# Using Flaked Maize



## Tony (26/1/06)

Hi all

I have used flaked maize in a few brews so far but im not sure if im getting everything out of it.

I have been just adding it to the mash and letting it steep with the grain at whatever temp i choose.

Is there a better way to use it?

I have heard of people cooking it like u would oats the release the starches.

I was hoping some people could share their thoughts, experiences and sugestions on this great little adjunct.

cheers

Oh....... i am only using it at 5 to 7% at the moment but might be using it in the 20 something % mark soon for a CAP.

cheers again


----------



## Ross (26/1/06)

Tony,

I spoke to Fawcett's in the Uk on this very matter - They told me their product just needs to be mashed along with the other grains - no special treatment needed...

cheers Ross


----------



## Pumpy (26/1/06)

Tony ,

I have only used the Polenta, add about a third of its weight in crushed malt, add some H2O, raise it's temperature to 65oC for ten minutes, then boil for half an hour. Stir contantly.

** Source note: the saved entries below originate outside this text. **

/-! Status codes (R459). -/
def stOk : Nat := 0x0000
def stDuplicate : Nat := 0x0001
def stInProgress : Nat := 0x0002
def stRetryLater : Nat := 0x0003
def stBusy : Nat := 0x0010
def stCalBusy : Nat := 0x0011
def stPreempted : Nat := 0x0012
def stCalBounds : Nat := 0x0013
def stBadOpcode : Nat := 0x0020
def stBadParam : Nat := 0x0021
def stBadLength : Nat := 0x0022
def stBadCrc : Nat := 0x0023
def stUnreachable : Nat := 0x0024
def stAuthFail : Nat := 0x0030
def stSecondParty : Nat := 0x0031
def stProtected : Nat := 0x0032
def stLockedOut : Nat := 0x0033
def stNoSession : Nat := 0x0034
def stStale : Nat := 0x0040
def stOvertaken : Nat := 0x0050
def stNotInMode : Nat := 0x0060
def stPlanInvalid : Nat := 0x0070
def stSafeLocked : Nat := 0x0080
def stMismatch : Nat := 0x0090

/-- What is known of a request when its own checks begin: the packet, its session and principal. `replay` marks a
section of a boot configuration or checkpoint applied as the hub's own state (R98, R541). -/
structure Ctx where
  packet  : Packet
  session : Option (Fin 8)
  slot    : Option (Fin 8)
  roles   : BitVec 4
  replay  : Bool
  deriving DecidableEq, Repr

/-- What a command's own checks and effect answer: a reply now, a reply with a MAC under a key of its own (R453), or a
reply that is made available later (R449). -/
inductive Res where
  | done (status : Nat) (words : List Word) (s : State)
  | keyed (status : Nat) (words : List Word) (key : List Byte) (s : State)
  | deferred (s : State)

/-- A refusal: no result words, no effect. -/
def refuse (status : Nat) (s : State) : Res := .done status [] s

/-- An opcode's catalogue entry (R461): code, access (step 11 of R450), mode (step 12; 0 accepts), length (step 13), and
the command's own checks and effect (step 14). -/
structure CmdSpec where
  code   : Nat
  access : Ctx → List Word → State → Bool
  mode   : List Word → State → Nat
  length : List Word → Bool
  body   : Ctx → List Word → State → Res

/-! Access classes (R460). -/
def accAny (_ : Ctx) : Bool := true
def accOp (c : Ctx) : Bool := c.session.isSome
def accEng (c : Ctx) : Bool := c.session.isSome && c.roles &&& 0b1010 != 0
def accSaf (c : Ctx) : Bool := c.session.isSome && c.roles &&& 0b0100 != 0
def accSvc (c : Ctx) : Bool := c.session.isSome && c.roles &&& 0b1000 != 0
def accRoles (mask : BitVec 4) (c : Ctx) : Bool := c.session.isSome && c.roles &&& mask != 0

/-- Served in every mode that serves commands (R448). -/
def modeAll (_ : List Word) (_ : State) : Nat := stOk

/-- The status of a mode check. -/
def modeIf (b : Bool) : Nat := if b then stOk else stNotInMode

/-- A mode check that depends on a parameter field: that field's own checks come first (step 12 of R450). -/
def modeField (fieldOk inMode : Bool) : Nat := if fieldOk then modeIf inMode else stBadParam

/-! Fields of the packet header (R443). -/
def reqAuth (p : Packet) : Bool := p.flags.getLsbD 1
def reqLocal (p : Packet) : Bool := p.flags.getLsbD 2

/-- The header of the request as it stood in the packet. -/
def requestHeader (code : Nat) (p : Packet) : List Word :=
  [w32 (fld 0 16 code + fld 16 8 p.flags.toNat + fld 24 8 p.session.toNat), p.reqId,
   w32 (4 * p.params.length + fld 16 10 p.hubId.toNat + fld 26 6 p.resv.toNat), p.word3]

/-- The reply packet (R443, R444). -/
def replyBytes (code : Nat) (p : Packet) (hub : BitVec 10) (status orig : Nat) (dropped : Bool) (words : List Word)
    (key : Option (List Byte)) : List Byte :=
  let flags := 1 + flag 1 key.isSome + flag 2 (reqLocal p) + flag 3 dropped
  let head := bytesOfWords ([w32 (fld 0 16 code + fld 16 8 flags + fld 24 8 p.session.toNat), p.reqId,
    w32 (4 * words.length + fld 16 10 hub.toNat), w32 (fld 0 16 status + fld 16 16 orig)] ++ words)
  let mac := match key with
    | some k => (hmac k head).take 16
    | none => []
  let all := head ++ mac
  all ++ wordBytes (crc32c all)

/-- A reply goes back where its request came from: it waits on the control port, or travels in a REPLY frame to the hub or
to the uplink address (R441, R446). -/
def sendReply (p : Packet) (bytes : List Byte) (s : State) : State :=
  match p.origin with
  | .controlPort => s.modCmd fun c => { c with replies := c.replies ++ [bytes] }
  | .hub src =>
    sendFrame (mkFrame s 2 0x05 false false src p.ep (wordsOfBytes bytes))
      (s.modCmd fun c => { c with sentReplies := (p.origin, bytes) :: c.sentReplies })
  | .uplink _ _ _ => s.modCmd fun c => { c with sentReplies := (p.origin, bytes) :: c.sentReplies }

/-- A session that is open: 600 s without an authenticated request close it (R454). -/
def State.openSession (s : State) (i : Fin 8) : Option Session :=
  match s.cmd.sessions[i] with
  | some x => if s.lcN < x.usedAt + 600000000000 then some x else none
  | none => none

/-- SESSION of a request as an index: 1 to 8 (R451). -/
def sessionIndex (n : Byte) : Option (Fin 8) :=
  if h : 1 ≤ n.toNat ∧ n.toNat ≤ 8 then some ⟨n.toNat - 1, by omega⟩ else none

/-- SESSIONS_OPEN: bit n for session n (R462). -/
def State.sessionsOpen (s : State) : Nat := 2 * maskOf 8 fun i => (s.openSession i).isSome

/-- The slot is locked out (R520). -/
def State.lockedOut (s : State) (k : Fin 8) : Bool :=
  match s.prot.slots[k].lockedUntil with
  | some t => decide (s.time.aonNs < t)
  | none => false

def State.modSlotKey (s : State) (k : Fin 8) (f : KeySlot → KeySlot) : State :=
  s.modProt fun p => { p with slots := vmod p.slots k f }

/-- The lockout of a slot ends: the count is 0, and a LOCKOUT notice with CLEARED says so (R520). -/
def endLockout (k : Fin 8) (s : State) : State :=
  raise (s.modSlotKey k fun x => { x with fails := 0, lockedUntil := none }) 0x0703 [w32 (k.val + 8)]

/-- A failed authentication of a slot: the fifth in a row locks it out for 900 s (R520). A lockout that is over by now has ended
first. -/
def failAuth (k : Fin 8) (s0 : State) : State :=
  if s0.lockedOut k then s0
  else
    let s := if s0.prot.slots[k].lockedUntil.isSome then endLockout k s0 else s0
    let n := s.prot.slots[k].fails + 1
    if n < 5 then s.modSlotKey k fun x => { x with fails := n }
    else
      raise (s.modSlotKey k fun x => { x with fails := 0, lockedUntil := some (s.time.aonNs + 900000000000) })
        0x0703 [w32 k.val]

/-- An authentication that succeeds resets the count (R520). -/
def passAuth (k : Fin 8) (s : State) : State := s.modSlotKey k fun x => { x with fails := 0 }

def State.modSession (s : State) (i : Fin 8) (f : Session → Session) : State :=
  s.modCmd fun c => { c with sessions := vmod c.sessions i fun x => x.map f }

/-- A session closes, with its cache (R454). -/
def closeSession (i : Fin 8) (s : State) : State :=
  s.modCmd fun c => { c with sessions := vset c.sessions i none }

/-- Every session of a slot closes (R454, R517). -/
def closeSlotSessions (k : Fin 8) (s : State) : State :=
  forEach (List.finRange 8) (fun s i =>
    match s.cmd.sessions[i] with
    | some x => if x.slot = k then closeSession i s else s
    | none => s) s

/-- The replay cache of a request (R447, R455). -/
def State.cacheOf (s : State) (p : Packet) : Cache :=
  match sessionIndex p.session with
  | some i => match s.cmd.sessions[i] with
    | some x => x.cache
    | none => Cache.empty
  | none =>
    if !s.boot.fwRuns then s.cmd.bootCache
    else ((s.cmd.caches.find? fun c => c.1 == p.origin).map (·.2)).getD Cache.empty

/-- The replay cache of a request written back; among the session-0 caches it becomes the one used last, and the 17th
origin drops the one least recently used (R455). -/
def putCache (p : Packet) (c : Cache) (s : State) : State :=
  match sessionIndex p.session with
  | some i => s.modSession i fun x => { x with cache := c }
  | none =>
    if !s.boot.fwRuns then s.modCmd fun m => { m with bootCache := c }
    else s.modCmd fun m =>
      { m with caches := ((p.origin, c) :: m.caches.filter fun x => x.1 != p.origin).take 16 }

/-- What steps 7 and 8 find (R456). -/
inductive Seen where
  | stale | reuse | executing | duplicate (e : CacheEntry) | fresh
  deriving DecidableEq, Repr

/-- HIGH of a cache; an empty one counts as one below the request (R456). -/
def cacheHigh (c : Cache) (r : Word) : Word := c.high.getD (r - 1)

/-- The age of a request in its cache (R456). -/
def cacheAge (c : Cache) (r : Word) : Nat := (cacheHigh c r - r).toNat

/-- Step 7 of R450 (R456). -/
def lookCache (c : Cache) (p : Packet) : Seen :=
  let age := cacheAge c p.reqId
  if 64 ≤ age ∧ age < 2 ^ 31 then .stale
  else match c.entries.find? fun e => e.reqId == p.reqId with
    | none => .fresh
    | some e => if e.crc ≠ p.crc then .reuse else if e.reply.isNone then .executing else .duplicate e

/-- The cache once the request executes (R456). -/
def enterCache (c : Cache) (p : Packet) : Cache :=
  let h := if 2 ^ 31 ≤ cacheAge c p.reqId then p.reqId else cacheHigh c p.reqId
  { high := some h
    entries := { reqId := p.reqId, crc := p.crc, reply := none } ::
      c.entries.filter fun e => decide ((h - e.reqId).toNat < 64) }

/-- The cache with the reply of a request kept: results beyond 512 bytes are dropped (R457). -/
def keepReply (c : Cache) (p : Packet) (status : Nat) (words : List Word) : Cache :=
  let d := decide (128 < words.length)
  { c with entries := c.entries.map fun e =>
      if e.reqId = p.reqId ∧ e.crc = p.crc then { e with reply := some (BitVec.ofNat 16 status, d, if d then [] else words) } else e }

/-- The key for the MAC of a reply: that of the request's session (R444). -/
def State.macKey (s : State) (p : Packet) : Option (List Byte) :=
  match sessionIndex p.session with
  | some i => (s.cmd.sessions[i]).map (·.key)
  | none => none

/-- A refusal before step 8: it leaves no entry in the cache (R450). -/
def early (code : Nat) (p : Packet) (status : Nat) (key : Option (List Byte)) (s : State) : State :=
  sendReply p (replyBytes code p s.fab.hubId status 0 false [] key) s

/-- The reply of a request that has executed: kept in its cache and sent (R457). -/
def answerWith (code : Nat) (p : Packet) (key : Option (List Byte)) (status : Nat) (words : List Word) (s : State) : State :=
  sendReply p (replyBytes code p s.fab.hubId status 0 false words key)
    (putCache p (keepReply (s.cacheOf p) p status words) s)

/-- Where the reply of a request goes that is made later, with the key of its session as it stands now (R444, R449). -/
def Ctx.replyTo (c : Ctx) (s : State) : ReplyTo := { packet := c.packet, key := s.macKey c.packet }

/-- The reply of a request that was deferred (R449). -/
def answerLater (code : Nat) (r : ReplyTo) (status : Nat) (words : List Word) (s : State) : State :=
  answerWith code r.packet r.key status words
    (s.modCmd fun c => { c with running := c.running.filter fun x => x.packet != r.packet })

/-- Step 9: the reserved parts of the header (R443). -/
def headerClean (p : Packet) : Bool := p.flags &&& 0xF9 == 0 && p.resv == 0 && p.word3 == 0

/-- Steps 9 to 14 of R450: the status of the first check that fails, or what the command does. -/
def runSpec (sp : CmdSpec) (c : Ctx) (p : Packet) (s : State) : Res :=
  if !headerClean p then refuse stBadParam s
  else if !sp.access c p.params s then refuse stProtected s
  else if sp.mode p.params s ≠ stOk then refuse (sp.mode p.params s) s
  else if !sp.length p.params then refuse stBadLength s
  else sp.body c p.params s

/-- On a paired hub a command is refused that would take a checkpoint, a delta or the resume part beyond its limit (R543). -/
def State.breaksLimits (s s2 : State) : Bool := s.pair.paired && s2.overLimits && !s.overLimits

/-- A request that has passed step 8 executes: its entry goes into the cache, then its reply (R449, R457, R543). -/
def execute (sp : CmdSpec) (c : Ctx) (p : Packet) (s : State) : State :=
  let key := s.macKey p
  let s1 := putCache p (enterCache (s.cacheOf p) p) s
  match runSpec sp c p s1 with
  | .done st ws s2 =>
    if st == stOk && s1.breaksLimits s2 then answerWith sp.code p key stBadParam [] s1 else answerWith sp.code p key st ws s2
  | .keyed st ws k s2 => answerWith sp.code p (some k) st ws s2
  | .deferred s2 => s2.modCmd fun m => { m with running := m.running ++ [{ packet := p }] }

/-- SYS_RESET answered from the REQ_ID kept in PD_AON: within 10 s of the entry to Start-up that followed it (R80). -/
def State.resetRepeated (s : State) (code : Nat) (p : Packet) : Bool :=
  code == 0x0102 && s.sup.lastSysReset == some p.reqId && s.sup.sysResetDue.isNone &&
  (match s.sup.resetEntry with
    | some t => decide (s.time.aonNs < t + 10000000000)
    | none => false)

/-- Steps 7 and 8 of R450, then execution (R456). -/
def afterAuth (sp : CmdSpec) (c : Ctx) (p : Packet) (s : State) : State :=
  let key := s.macKey p
  if s.resetRepeated sp.code p then
    sendReply p (replyBytes sp.code p s.fab.hubId stDuplicate stOk false [] key) s
  else match lookCache (s.cacheOf p) p with
    | .stale => early sp.code p stStale key s
    | .reuse => early sp.code p stBadParam key s
    | .executing => early sp.code p stInProgress key s
    | .duplicate e =>
      match e.reply with
      | some (st, d, ws) => sendReply p (replyBytes sp.code p s.fab.hubId stDuplicate st.toNat d ws key) s
      | none => s
    | .fresh => if 16 ≤ s.cmd.running.length then early sp.code p stRetryLater key s else execute sp c p s

/-- The MAC of the request verifies under a key (R452). -/
def macOk (code : Nat) (p : Packet) (key : List Byte) : Bool :=
  (hmac key (bytesOfWords (requestHeader code p ++ p.params))).take 16 == p.mac

/-- Steps 4 to 6 of R450 (R451, R452, R520), then the rest. -/
def servePacket (sp : CmdSpec) (p : Packet) (s : State) : State :=
  if p.session = 0 then
    if reqAuth p then early sp.code p stAuthFail none s
    else afterAuth sp { packet := p, session := none, slot := none, roles := 0, replay := false } p s
  else match (sessionIndex p.session).bind fun i => (s.openSession i).map fun x => (i, x) with
    | none => early sp.code p stNoSession none s
    | some (i, x) =>
      if !reqAuth p then early sp.code p stAuthFail none s
      else if s.lockedOut x.slot then early sp.code p stLockedOut none s
      else if !macOk sp.code p x.key then early sp.code p stAuthFail none (failAuth x.slot s)
      else
        afterAuth sp { packet := p, session := some i, slot := some x.slot, roles := s.prot.slots[x.slot].roles, replay := false }
          p ((passAuth x.slot s).modSession i fun y => { y with usedAt := s.lcN })

/-- The firmware boot step has begun, so packets are accepted (R442). -/
def State.accepting (s : State) : Bool := s.served && s.boot.fwMem && !s.prot.switching

/-- PKT_READY (R441). -/
def State.pktReady (s : State) : Bool := s.accepting && decide (s.cmd.held < 4)

/-- The control port answers at all: not in reset, Hibernate or Off, and from step 0x2 on (R442). -/
def State.portLive (s : State) : Bool := s.served && s.boot.domains

/-- CP_DROPPED counts a packet that was discarded (R441). -/
def dropPacket (s : State) : State := s.modCmd fun c => { c with dropped := satInc c.dropped }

It bubbles and spits so be careful .

Pumpy


----------



## Guest Lurker (26/1/06)

Cook polenta, just chuck the fawcetts stuff in the mash. About 5% adds a nice dryness to an ESB, more than that and you can sort of taste it. Ive used 20 and 25% in CAPs with no conversion problems, and it makes a nice light lager and gives a yellow hue to the beer.


----------



## Tony (27/1/06)

thanks all 

I have the TF stuff so i will continue doing what im doing

cheers people


----------



## johnno (11/5/06)

I was shocked to find that my favourite brew store had no flaked corn in stock today.
I need 300 grams for a beer i am making this weekend.
what can i use as a substitute?


help!!

cheers
johnno


----------



## Jim_Levet (11/5/06)

Sanitarium Corn Flakes or go to a health food shop
James


----------



## Mr Bond (11/5/06)

Corn popped in a hot air popper works 4 me.


----------



## warrenlw63 (11/5/06)

Also Johnno.

If you can be bothered hunting around for it some healthfood shops sell Maize Flour. You could probably sift a bit of that into the mash with no ill-effects.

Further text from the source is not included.